I’d heard good things about sourdough pizza bases. Let me say, I was certainly not disappointed! The Rowdy Chowgirl’s post on the subject was part of what inspired me to get my own sourdough project underway in the first place, and I followed her lead and went to The Traveller’s Lunchbox ‘The Pizza Project’ for inspiration and guidance.
It all starts with an overnight sponge, as usual. I made a full two-loaf batch of dough. I reduced the salt again, now down to 8g in the full batch (so just shy of half what I started out with for my first loaf), and had to use about 100g of wholemeal flour due to running out of white, but otherwise made up my usual dough, dividing it into two uneven halves straight after the balance of the flour and salt were incorporated. To the smaller half, destined for the pizza crusts, I added a teaspoon of sugar. I then treated the two balls of dough just the same – stretching and kneeding them every couple of hours between periods of resting – until I added cheese and sundried tomatoes to the larger half and set it on it’s way to being another gorgeous loaf.
The pizza dough was divided into two balls for its final proving. The dough remained very soft and just-handlable, which seemed ideal. After proving (and after the loaf of cheese and tomato bread had already made its passage through the oven), I gently rolled the dough and then shaped it out by hand into two rough rectangles (I have a rectangular baking tray, and am not averse to funny-shaped pizza!) on baking parchment sheets. This is a great idea – for which I can’t take the credit! – as the dough is soft and thin and would be nigh-on impossible to handle, I think, even with a peel. You’ll want quite a lot of flour on the underside of your dough to stop it sticking to the parchment while you’re shaping it.

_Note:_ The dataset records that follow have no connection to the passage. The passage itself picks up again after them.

-- ==== Sys2Proof/Machine/Cycle.lean ====
section
/-! DEFINITION. The instruction cycle (R63) and one step of the machine (R17, R167, R168). -/

namespace Sys2Proof.Machine

/-- One `instr` step with the end-of-iteration work that follows it: fetch, decode, execute, count (R63, R167). -/
def instrStep (s : State) : Result :=
  withFetched s fun w t => andThen (exec (decodeWord w) t) fun u => .next (endInstr u)

/-- What the scheduler does once the host's inputs are in: an instruction step in Running, nothing in Paused or Quit,
where all state is kept (R168). -/
def scheduled (s : State) : Result :=
  match s.execState with
  | .running => instrStep s
  | .paused => .next s
  | .quit => .next s

/-- One step: first what the host does before it, then the scheduler's part. `Quit` is terminal: nothing changes any more
(R168, R171). -/
def machineStep (s : State) : Result :=
  match s.execState with
  | .quit => .next s
  | .running => scheduled (takeHostInputs s)
  | .paused => scheduled (takeHostInputs s)

end Sys2Proof.Machine
end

The tomato sauce for the pizzas is simplicity itself – one finely chopped onion, sweated down with some minced garlic in olive oil until soft, then add a tin of plum tomatoes, a good shake of mixed italian herbs, big pinch of pepper and a sprinkle of dried chilli flakes, a small spoon of vegetable bouillon powder (you could substitute half a stock cube) and a glug of balsamic vinegar. Squish with a potato masher to get the required consistency, and bubble on the hob for about half an hour before allowing it to cool. You could blend it, if you prefer a completely smooth sauce, but I like mine with a bit of texture. Give it a taste, since you might find you want to add a small amount of sugar, depending on how sweet your tomatoes were to start with.
Be sparing with your toppings – don’t overload the pizza and don’t over-complicate things, you want the great simple flavours to shine through. I used some finely sliced cherry tomatoes, small pieces of my dry-cured maple bacon, a sliced mozarella ball and some crumbled goat’s cheese. Smear the sauce lightly over both pizza bases and then arrange your toppings over the top. The quantity was about perfect for two largeish rectangular pizzas. You’re not trying to plaster the pizza in cheese, since this will stop the moisture escaping from the dough and tomato sauce and turn what should be a glorious crispy crust into a disappointing soggy one.
The key to baking this pizza is a very very hot oven. I pre-heated my little non-fan top oven to its highest temperature – allegedly 270 centigrade (I’ve not checked this with an oven thermometer, but it’s certainly reasonably blistering!) with the baking sheet inside. The thicker and heavier your metal baking sheet, the better. Getting the pizzas from kitchen counter to oven safely and quickly is really a two-man job, so get your glamorous assistant – wearing the best oven gloves you have at your disposal – to snatch the baking sheet out of the oven, closing the door behind them.
Before they burn their fingers through the gloves, use the baking parchment to slide your pizza off the side and onto the baking sheet. Return it to the oven as quickly as possible, and watch the magic happen. Seriously, I was sat cross-legged on the kitchen floor staring into the oven for this bit! The edges of the pizza will start to rise and brown, and all the while the cheese first melts and then starts to go bubbly and golden. To encourage it along a little, I put the grill on, too.
The pizza cooked in less than five minutes. I didn’t remove the baking parchment half way through baking like others have suggested. The paper did start to scorch a little but didn’t burst into flames. It did come out of the oven slightly stuck to the underside of the pizza, tearing as I tried to remove it – not a disaster and easy enough to peel off – but I’d used quite lightweight baking parchment and I suspect better quality paper would solve this particular minor difficulty!
This is great pizza, and you should definitely make some. The sourdough certainly adds a distinctive quality, producing a wonderful crispy crust with holes in, but also a pleasing ‘solidity’ which avoid straying into stodginess. It’s nothing short of *amazing* fresh from the oven (we ate it standing up in the kitchen!) and is very nearly as good cold for lunch the next day. The partly wholemeal flour in the dough adds a nice extra texture to the pizza, too. There’s remarkably little ‘naughty’ here, either – certainly compared to commercial pizza offerings. Something made out of such great, simple ingredients can’t possibly be bad for you!
So, home-made sourdough pizza crust – Just Do It! I promise you will not be disappointed!